WHAT NEEDS TO BE DONE: Print the data that follows without changing a single word.

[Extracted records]
────────────────────

/-- SHALE_DECOMPRESSOR_RESUME (R182): it goes on into the next buffer. -/
def shaleDecompressorResume (slot st : Nat) (d : Dev) : DevOut :=
  let x := shaleSt d slot st
  if !x.full then noEvent
  else if freeSlots d slot (outQueueNo (getJob d slot) st 0) * 4160 ≤ x.out.length then .next d
  else .next (decodeStep slot st (modShale d slot st (fun y => { y with full := false })))

/-- SHALE_DECOMPRESSOR_RESUME. -/
def execShaleDecompressorResume (slot station : Nat) (s : State) : Host.Outcome State Fault Refusal :=
  onStation slot station (· = .shale) s (fun _ d => shaleDecompressorResume slot station d)

/-- The codec context record of one end of a stream at a tile boundary (R183). -/
def shaleRecord (q : ShaleP) (x : ShaleSt) (decompress : Bool) : Bytes :=
  let h := lastBytes 65536 (if decompress then x.hist else x.bytes)
  let pick (a b : Nat) : Nat := if decompress then b else a
  let freeAt := ((x.blocks.find? (fun b => b.charged != 0)).map (·.headAt)).getD x.poolHead
  let cur := if decompress then x.blocks.find? (fun b => b.index == x.dblock) else x.half
  let sofar := if decompress then lastBytes (x.delivered % 4096) x.hist else (blockBytes x).2
  let head := le 4 0x58434853 ++ le 1 1 ++ le 1 (b2n decompress) ++ le 1 q.level ++ le 1 q.ratio ++ le 2 q.restart ++
    le 1 (if decompress then 3 * b2n x.full else x.stop) ++ le 1 0 ++ le 4 h.length ++ le 8 (pick x.received x.delivered) ++ le 8 (pick x.block x.dblock) ++
    le 8 x.inConsumed ++ le 8 x.outProduced ++ le 4 x.poolHead ++ le 4 (pick 0 freeAt) ++ le 4 q.granules ++ le 4 q.slots ++
    le 2 ((cur.map (fun b => u16at b.hdr 6)).getD 0) ++ le 2 ((cur.map (fun b => b.code.length)).getD 0) ++ le 2 (pick 0 x.cpos) ++ le 2 (pick 0 x.done) ++
    le 2 (pick 0 x.litLeft) ++ le 2 (pick 0 x.matchLeft) ++ le 4 (pick 0 x.dist) ++ le 4 (crc32c sofar) ++ zeros 36
  let area := zeros (65536 - h.length) ++ h
  head ++ le 8 (crc64 (head ++ area)) ++ area

/-- RECORD_CHECK of a record is right, and every field is in its range (R179, R183). -/
def recordOk (r : Bytes) (decompress : Bool) : Bool :=
  decide (r.length = 65664) && decide (u64at r 0x78 = crc64 (r.take 0x78 ++ r.drop 128)) &&
  decide (u32at r 0 = 0x58434853) && decide (u8at r 4 = 1) && decide (u8at r 5 = b2n decompress) && decide (1 ≤ u8at r 6) && decide (u8at r 6 ≤ 9) &&
  decide (u8at r 7 ≤ 1) && (if decompress then u8at r 0x0A == 0 || u8at r 0x0A == 3 else decide (u8at r 0x0A ≤ 2)) && decide (u8at r 0x0B = 0) &&
  decide (u32at r 0x0C ≤ 65536) && decide (u32at r 0x30 ≤ u32at r 0x38) && decide (u32at r 0x34 ≤ u32at r 0x38) && decide (2 ≤ u32at r 0x3C) &&
  decide (u16at r 0x40 ≤ 4096) && decide (u16at r 0x42 ≤ slotBytes (u8at r 7) - 24) && decide (u16at r 0x46 ≤ 4096) && decide (u16at r 0x48 ≤ 128) &&
  decide (u16at r 0x4A ≤ 4163) && decide (u32at r 0x4C ≤ 65536) && allZero r 0x54 36
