-- ==== Sys2Proof/Machine/Dispatch.lean ====
section
/-!
DEFINITION. The dispatch: one arm per constructor of `Instr`, one per row of spec/opcode_table.json.
-/

namespace Sys2Proof.Machine

open Sys2Proof
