-- ==== Sys2Proof/WellFormed.lean ====
section
/-!
DEFINITION. Well-formed commands: every operand that names a unit names one that exists (01 R15, 03 R87, 12 R304, 14 R355, 15 R379), and every number
fits the field that carries it. A command that is not well-formed still has an answer: `exec` stops with `noSuchUnit`, or finds no such event.
-/

namespace Sys2Proof

/-- A number fits a field of `w` bits. -/
def fits (w v : Nat) : Bool := decide (v < 2 ^ w)

/-- A job slot, 0 to 63. -/
def slotOk (slot : Nat) : Bool := decide (slot < 64)
/-- A mover engine, 0 to 95 (12 R304). -/
def engineOk (engine : Nat) : Bool := decide (engine < 96)
/-- A channel of an engine, 0 to 63 (12 R304). -/
def channelOk (channel : Nat) : Bool := decide (channel < 64)
/-- A hedge link, 0 to 47 (15 R379). -/
def hedgeLinkOk (link : Nat) : Bool := decide (link < 48)
/-- An Emtor port, 0 or 1 (14 R355). -/
def portOk (port : Nat) : Bool := decide (port < 2)
/-- A die, 0 to 99 (16 R414). -/
def dieOk (die : Nat) : Bool := decide (die < 100)

/-- A named link exists. -/
def LinkRef.wf (r : LinkRef) : Bool := if r.hedge then hedgeLinkOk r.num else portOk r.num

/-- Where a kernel op executes is a slot and a station number. -/
def KAt.wf (k : KAt) : Bool := slotOk k.slot && fits 16 k.station

/-- The fields of a program word fit it (08 R221). -/
def KWord.wf (w : KWord) : Bool := fits 8 w.ty && fits 8 w.d && fits 8 w.a && fits 8 w.b && fits 8 w.c && fits 16 w.imm

/-- The fields of a packet fit its header, and its data its LENGTH (15 R381). -/
def PktArg.wf (p : PktArg) : Bool :=
  fits 8 p.pflags && fits 14 p.dest && fits 16 p.src && fits 8 p.hops && fits 8 p.engine && fits 32 p.jobTag && fits 16 p.tag && fits 64 p.addr && fits 64 p.aux &&
  decide (p.data.length ≤ 4160)

/-- A link of a record exists. -/
def TopoLink.wf (k : TopoLink) : Bool := hedgeLinkOk k.link

/-- A record of a device's links: an address of 14 bits where it holds one, links that exist (15 R390). -/
def TopoRec.wf (r : TopoRec) : Bool := (r.addr.map (fits 14)).getD true && fits 32 r.seqNo && r.links.all TopoLink.wf

/-- A destination path or a ring exists (12 R314, 03 R64). -/
def PathRef.wf (p : PathRef) : Bool :=
  match p with
  | .ring n => decide (n < 3)
  | .hbm stack => decide (stack < 24)
  | .tier => true
  | .emtor port => portOk port
  | .peer addr => fits 14 addr

/-- A soft error names a cell group and bits of a unit (07 R197). -/
def CellHit.wf (c : CellHit) : Bool := decide (c.part < 5) && fits 64 c.flip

────────────────────

RESULT:
/-- SHALE_DECOMPRESSOR_RESUME (R182): it goes on into the next buffer. -/
def shaleDecompressorResume (slot st : Nat) (d : Dev) : DevOut :=
  let x := shaleSt d slot st
  if !x.full then noEvent
  else if freeSlots d slot (outQueueNo (getJob d slot) st 0) * 4160 ≤ x.out.length then .next d
  else .next (decodeStep slot st (modShale d slot st (fun y => { y with full := false })))

/-- SHALE_DECOMPRESSOR_RESUME. -/
def execShaleDecompressorResume (slot station : Nat) (s : State) : Host.Outcome State Fault Refusal :=
  onStation slot station (· = .shale) s (fun _ d => shaleDecompressorResume slot station d)

/-- The codec context record of one end of a stream at a tile boundary (R183). -/
def shaleRecord (q : ShaleP) (x : ShaleSt) (decompress : Bool) : Bytes :=
  let h := lastBytes 65536 (if decompress then x.hist else x.bytes)
  let pick (a b : Nat) : Nat := if decompress then b else a
  let freeAt := ((x.blocks.find? (fun b => b.charged != 0)).map (·.headAt)).getD x.poolHead
  let cur := if decompress then x.blocks.find? (fun b => b.index == x.dblock) else x.half
  let sofar := if decompress then lastBytes (x.delivered % 4096) x.hist else (blockBytes x).2
  let head := le 4 0x58434853 ++ le 1 1 ++ le 1 (b2n decompress) ++ le 1 q.level ++ le 1 q.ratio ++ le 2 q.restart ++
    le 1 (if decompress then 3 * b2n x.full else x.stop) ++ le 1 0 ++ le 4 h.length ++ le 8 (pick x.received x.delivered) ++ le 8 (pick x.block x.dblock) ++
    le 8 x.inConsumed ++ le 8 x.outProduced ++ le 4 x.poolHead ++ le 4 (pick 0 freeAt) ++ le 4 q.granules ++ le 4 q.slots ++
    le 2 ((cur.map (fun b => u16at b.hdr 6)).getD 0) ++ le 2 ((cur.map (fun b => b.code.length)).getD 0) ++ le 2 (pick 0 x.cpos) ++ le 2 (pick 0 x.done) ++
    le 2 (pick 0 x.litLeft) ++ le 2 (pick 0 x.matchLeft) ++ le 4 (pick 0 x.dist) ++ le 4 (crc32c sofar) ++ zeros 36
  let area := zeros (65536 - h.length) ++ h
  head ++ le 8 (crc64 (head ++ area)) ++ area

/-- RECORD_CHECK of a record is right, and every field is in its range (R179, R183). -/
def recordOk (r : Bytes) (decompress : Bool) : Bool :=
  decide (r.length = 65664) && decide (u64at r 0x78 = crc64 (r.take 0x78 ++ r.drop 128)) &&
  decide (u32at r 0 = 0x58434853) && decide (u8at r 4 = 1) && decide (u8at r 5 = b2n decompress) && decide (1 ≤ u8at r 6) && decide (u8at r 6 ≤ 9) &&
  decide (u8at r 7 ≤ 1) && (if decompress then u8at r 0x0A == 0 || u8at r 0x0A == 3 else decide (u8at r 0x0A ≤ 2)) && decide (u8at r 0x0B = 0) &&
  decide (u32at r 0x0C ≤ 65536) && decide (u32at r 0x30 ≤ u32at r 0x38) && decide (u32at r 0x34 ≤ u32at r 0x38) && decide (2 ≤ u32at r 0x3C) &&
  decide (u16at r 0x40 ≤ 4096) && decide (u16at r 0x42 ≤ slotBytes (u8at r 7) - 24) && decide (u16at r 0x46 ≤ 4096) && decide (u16at r 0x48 ≤ 128) &&
  decide (u16at r 0x4A ≤ 4163) && decide (u32at r 0x4C ≤ 65536) && allZero r 0x54 36
-- ==== Sys2Proof/Machine/Dispatch.lean ====
section
/-!
DEFINITION. The dispatch: one arm per constructor of `Instr`, one per row of spec/opcode_table.json.
-/

namespace Sys2Proof.Machine

open Sys2Proof
-- ==== Sys2Proof/WellFormed.lean ====
section
/-!
DEFINITION. Well-formed commands: every operand that names a unit names one that exists (01 R15, 03 R87, 12 R304, 14 R355, 15 R379), and every number
fits the field that carries it. A command that is not well-formed still has an answer: `exec` stops with `noSuchUnit`, or finds no such event.
-/

namespace Sys2Proof

/-- A number fits a field of `w` bits. -/
def fits (w v : Nat) : Bool := decide (v < 2 ^ w)

/-- A job slot, 0 to 63. -/
def slotOk (slot : Nat) : Bool := decide (slot < 64)
/-- A mover engine, 0 to 95 (12 R304). -/
def engineOk (engine : Nat) : Bool := decide (engine < 96)
/-- A channel of an engine, 0 to 63 (12 R304). -/
def channelOk (channel : Nat) : Bool := decide (channel < 64)
/-- A hedge link, 0 to 47 (15 R379). -/
def hedgeLinkOk (link : Nat) : Bool := decide (link < 48)
/-- An Emtor port, 0 or 1 (14 R355). -/
def portOk (port : Nat) : Bool := decide (port < 2)
/-- A die, 0 to 99 (16 R414). -/
def dieOk (die : Nat) : Bool := decide (die < 100)

/-- A named link exists. -/
def LinkRef.wf (r : LinkRef) : Bool := if r.hedge then hedgeLinkOk r.num else portOk r.num

/-- Where a kernel op executes is a slot and a station number. -/
def KAt.wf (k : KAt) : Bool := slotOk k.slot && fits 16 k.station

/-- The fields of a program word fit it (08 R221). -/
def KWord.wf (w : KWord) : Bool := fits 8 w.ty && fits 8 w.d && fits 8 w.a && fits 8 w.b && fits 8 w.c && fits 16 w.imm

/-- The fields of a packet fit its header, and its data its LENGTH (15 R381). -/
def PktArg.wf (p : PktArg) : Bool :=
  fits 8 p.pflags && fits 14 p.dest && fits 16 p.src && fits 8 p.hops && fits 8 p.engine && fits 32 p.jobTag && fits 16 p.tag && fits 64 p.addr && fits 64 p.aux &&
  decide (p.data.length ≤ 4160)

/-- A link of a record exists. -/
def TopoLink.wf (k : TopoLink) : Bool := hedgeLinkOk k.link

/-- A record of a device's links: an address of 14 bits where it holds one, links that exist (15 R390). -/
def TopoRec.wf (r : TopoRec) : Bool := (r.addr.map (fits 14)).getD true && fits 32 r.seqNo && r.links.all TopoLink.wf

/-- A destination path or a ring exists (12 R314, 03 R64). -/
def PathRef.wf (p : PathRef) : Bool :=
  match p with
  | .ring n => decide (n < 3)
  | .hbm stack => decide (stack < 24)
  | .tier => true
  | .emtor port => portOk port
  | .peer addr => fits 14 addr

/-- A soft error names a cell group and bits of a unit (07 R197). -/
def CellHit.wf (c : CellHit) : Bool := decide (c.part < 5) && fits 64 c.flip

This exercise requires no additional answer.